Are diverse datasets medtech’s best path forward?
It seems obvious. If you want medical AI to work on a certain patient population, the model should be trained with those patients in mind.
Yet, in reality, that approach to avoiding bias in algorithm design, model training, and AI evaluation is easier said than done. Frequent MedTech Pulse readers may recall the kidney injury prediction model that worked less well in women—because it was primarily trained on male patient data.
One of the concerns about medical AI which patients, founders, policymakers, and providers return to again and again is this: Bias exists throughout our current healthcare system. How can we design algorithms to make it better? Or, even: How do we keep algorithms from reproducing—or even exacerbating—bias?

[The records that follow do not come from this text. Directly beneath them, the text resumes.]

/-- A direct instruction (R246): it waits while the block's number of tiles is changing in the queue. -/
def State.direct (s : State) (f : Fields) (tile : Nat) (k : State → State) : State :=
  s.whenEnabled f fun s => s.checked (firstTrap [s.blk.tileFail 0 tile]) fun s =>
    if s.tilesPending then s.waitRetry s.iss.lanes else k s
/-- Read rows of a tile directly, unless its data is poisoned: `k` takes the lanes written, and the cells. A read of a row that an
uncovered instruction writes leaves an unpredictable value in every lane of each register, for which `k` takes no cells (R11, R248). -/
def State.readTile (s : State) (f : Fields) (tile : Nat) (k : State → Mask → Option (Nat → Nat → Word) → State) : State :=
  let en := s.en f
  if (s.blk.tile tile).poisoned then s.consume 3 tile en
  else
    let t := s.blk.tile tile
    let s1 : State := { s with free := s.free + 8 }
    if s.writtenRows tile &&& en = 0 then k s1 en (some fun l j => (t.row l).getD j 0) else k s1 s.wp.live none
/-- Registers of unpredictable values. -/
def State.anyRegs (s : State) (d n : Nat) : List (Nat × RegVal) := (List.range n).map fun i => (d + i, .v (s.freeRow i))
/-- ACCLD (R261). -/
def execAccld (f : Fields) (s : State) : Out :=
  let c := f.m 5 0
  let n := accCount (f.m 7 6)
  .next (s.direct f f.va.toNat fun s => s.readTile f f.va.toNat fun t m cells =>
    (t.pend f.la.toNat false m (match cells with
      | some cell => (List.range n).map fun i => (f.vd.toNat + i, .lanes fun l => cell l (c + i))
      | none => s.anyRegs f.vd.toNat n)).advance)
/-- One cell as a BF16 half (R260). -/
def bf16Half (x : Word) : Nat := (convert (cvType 0) (cvType 2) 0 0 false x.toNat).1
/-- ACCMV `.tr` (R260). -/
def State.moveOut (s : State) (f : Fields) : State :=
  let c := f.m 5 0
  s.direct f f.va.toNat fun s => s.readTile f f.va.toNat fun t m cells =>
    (t.writeRegs m (match cells with
      | some cell => (List.range 4).map fun i => (f.vd.toNat + i, .lanes fun l =>
          BitVec.ofNat 32 (bf16Half (cell l (c + 2 * i + 1)) * 2 ^ 16 + bf16Half (cell l (c + 2 * i))))
      | none => s.anyRegs f.vd.toNat 4)).advance
/-- ACCMV `.rt` (R248, R260). -/
def State.moveIn (s : State) (f : Fields) : State :=
  let c := f.m 5 0
  let tile := f.vd.toNat
  s.direct f tile fun s =>
    let bad := s.namedRows tile
    let w := s.wp
    ((s.editTile s.blk.id tile (s.en f) bad fun l old =>
      old.take c ++ ((List.range 4).map fun i => w.val (f.va.toNat + i) l) ++ old.drop (c + 4)).spoilRows s.blk (s.touchable.map fun e => e.id)
        tile (s.en f)).advance
/-- ACCMV `.tt` (R260). -/
def State.moveTiles (s : State) (f : Fields) : State :=
  s.queued f fun s => s.checked (firstTrap [s.blk.tileFail 0 f.vd.toNat, s.blk.tileFail 0 f.va.toNat]) fun s =>
    let (sc, dc, cnt) := if f.isF128 then (f.e 5 0, f.e 11 6, f.e 18 12) else (0, 0, 64)
    (s.enter (.accmvTT f.vd.toNat f.va.toNat (s.en f) sc dc cnt) []).advance
/-- ACCMV (R260). -/
def execAccmv (f : Fields) (s : State) : Out :=
  .next (match f.m 7 6 with
    | 0 => s.moveTiles f
    | 1 => s.moveIn f
    | _ => s.moveOut f)

/-- ACCST (R262). A leading copy waits for its held stores, which come before it (R304). -/
def execAccst (f : Fields) (s : State) : Out :=
  let scr := f.b 3
  let vc := f.vc.toNat
  .next (s.queued f fun s => s.needU ((if scr then [vc] else [vc, vc + 1]) ++ uniRegB f) fun s =>
    let tile := f.va.toNat
    let en := s.en f
    let base := if scr then s.uni vc else s.uniPair vc
    let stride := s.uniB f
    let fmt := f.m 7 5
    let enterRows (s : State) (m : Mask) : State := s.enter (.accst tile m scr base stride fmt (f.b 4)) []
    s.checked (firstTrap [s.blk.tileFail 0 tile]) fun s => s.whenStored fun s =>
      match (if base % 16 != 0 then some base else if stride % 16 != 0 then some (base + stride) else none) with
      | some a => s.trap 0x08 (if scr then BitVec.ofNat 64 a else (Fail.trap 0x08 0 a).addr) en
      | none =>
        match s.ctx? s.blk.ctx with
        | none => s
        | some c => s.lostFirst fun s =>
          let cause (l : Nat) : Cause :=
            if scr then s.blk.scrCause true (base + l * stride) (accstBytes fmt) 1 false
            else Cause.ofFail (s.check c .store (base + l * stride) (accstBytes fmt) 1)
          s.dealCauses en 1 (causesOf en cause) enterRows)

/-! ## Products -/

/-- The scales of a product as the engine will read them (R252): an exited lane supplies an unpredictable byte. -/
def State.scalesOf (s : State) (f : Fields) (sa : Bool) : Scales :=
  let row (k r : Nat) : Row := Lanes.of fun l => if Mask.has s.wp.live l then s.wp.val r l else Config.freeWord (s.free + k) l
  let sb := f.b 4
  ⟨sa, sb, f.e 1 0, f.e 7 6, f.e 8 8 = 1, f.vc.toNat, f.e 24 16,
    if sa then row 0 f.vc.toNat else Lanes.of fun _ => 0, if sb then row 1 (f.e 24 16) else Lanes.of fun _ => 0⟩
/-- Registers a product reads when it is performed (R248). -/
def productRegs (f : Fields) (va : Bool) : List Nat :=
  (if va then [f.vc.toNat] else []) ++ (if f.b 4 then [f.e 24 16] else [])
/-- The checks of a barrier offset of an engine arrive (R263, R264). -/
def State.arriveAt (s : State) (off : Nat) (en : Mask) (k : State → State) : State :=
  if off % 8 != 0 then s.trap 0x08 (BitVec.ofNat 64 off) en
  else if off + 8 > s.blk.header.scratch then s.trap 0x09 (BitVec.ofNat 64 off) en
  else k s
/-- MMA (R263). -/
def execMma (f : Fields) (s : State) : Out :=
  let sa := f.b 3
  let arv := f.e 63 63 = 1
  let off := f.e 55 32
  .next (s.queued f fun s =>
    let en := s.en f
    s.checked (s.blk.mmaCheck f.vd.toNat f.va.toNat (slotB f) (f.m 2 0) sa (f.b 4)) fun s =>
      let go (s : State) : State :=
        ({ s with free := s.free + 2 }.enter (.mma f.vd.toNat f.va.toNat (slotB f) (f.m 2 0) (s.scalesOf f sa) en
          (if arv then some off else none)) (productRegs f sa)).advance
      if arv then s.arriveAt off en go else go s)
/-- Hand the partners their parts of an MMAG (R254): one that does not run yet, or is halted, takes its part when it does. -/
def State.giveParts (s : State) (e : EngineEntry) (op : Nat → EngineOp) : State :=
  ((List.range s.blk.header.gang).drop 1).foldl (fun s m =>
    match s.partner? m with
    | some b =>
      (s.modBlk b.id fun x => { x with parts := x.parts ++ [{ e with blk := b.id, op := op m }] }).push (.mmagMemberPart b.id)
    | none => s) s
/-- MMAG (R264): the leader enters its part, and each partner's part follows. -/
def execMmag (f : Fields) (s : State) : Out :=
  .next (s.queued f fun s =>
    if s.blk.header.gang = 1 || s.blk.partner != 0 then s.illegal 8 s.iss.lanes
    else s.needU [f.vc.toNat] fun s =>
      let en := s.en f
      s.checked (s.blk.mmaCheck f.vd.toNat f.va.toNat (slotB f) (f.m 2 0) false (f.b 4)) fun s =>
        let off := s.uni f.vc.toNat
        s.arriveAt off en fun s =>
          let sc := s.scalesOf f false
          let lead := s.blk.id
          let op (m : Nat) : EngineOp := .mmag f.vd.toNat f.va.toNat (slotB f) (s.blk.slot (slotB f)).fmt (f.m 2 0) sc en off
            lead m none
          let s1 := { s with free := s.free + 2 }.enter (op 0) (productRegs f true)
          match s1.blk.uncov.getLast? with
          | some e => (s1.giveParts e op).advance
          | none => s1.advance)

In this edition’s lead article, we’re discussing how AI helps us make unimaginable leaps in precision oncology. With every such tool we develop, the inevitable follow-up questions are: How can we make it work for other conditions? And other patient populations?
Herein lies the central paradox of today’s medical AI paradigm: It currently works best when it is trained on highly-specific datasets, so it isn’t generalizable. However, for it to help the largest amount of patients, we need to build models that are more and more generalizable.
But that doesn’t mean we’re doomed to reproduce medical bias in our industry’s AI solutions. Not if we put our collective minds to it. As I see it, there are three key pathways toward helping medical AI avoid—and even address—existing medical bias.
The first pathway deals with algorithm design. The healthcare industry has long known that medical racism is integrated into many of our existing clinical measures—from pulse oximetry to kidney function calculators. However, physician leaders continue to disagree on whether replacing race as a measure—finding proxies for it—might do more harm than good when we design new algorithms.
The second pathway appears to be making more headway: increasing overall data diversity. After all, without diverse datasets, our AI is limited in the patient populations—and clinical presentations—it can serve. Some of the exciting projects dedicated to improving data diversity for medical AI development include the startup Gradient Health, the landmark expansion of MIT and Philips’ ICU dataset initiative, and the data diversity advocacy coming from the STANDING Together Project.
One clear way we as a medtech community can help push data diversity forward is ensuring our patient-facing digital health tools are accessible and privacy-oriented. To encourage diverse populations to use them—and thus contribute their data. And to that end, we’ll be diving into how privacy plays a role in digital health user uptake in our third Insight this edition.
And increasing the diversity of people represented in datasets goes hand-in-hand with the diversity of people and entities working with—and overseeing—research and AI development. This is the third pathway: improving and increasing independent evaluation. While the new regulation from the EU and US will give us helpful guardrails for managing medical AI, we must also self-govern. That’s why I’m excited by the work of startups like Dandelion Health, which aims to act as an independent evaluator of medical AI.
We’re at an unimaginably fruitful time for medical AI development. Sometimes, It can feel impossible to keep up with all the news of advancements across specialties and sub-industries (though we here at MedTech Pulse strive to help you try). This is why keeping an eye on these questions I’m posing today is so important. We don’t want to hamper our progress—we want to make it sustainable as we keep leaping forward, toward a more efficient and equitable healthcare system for all.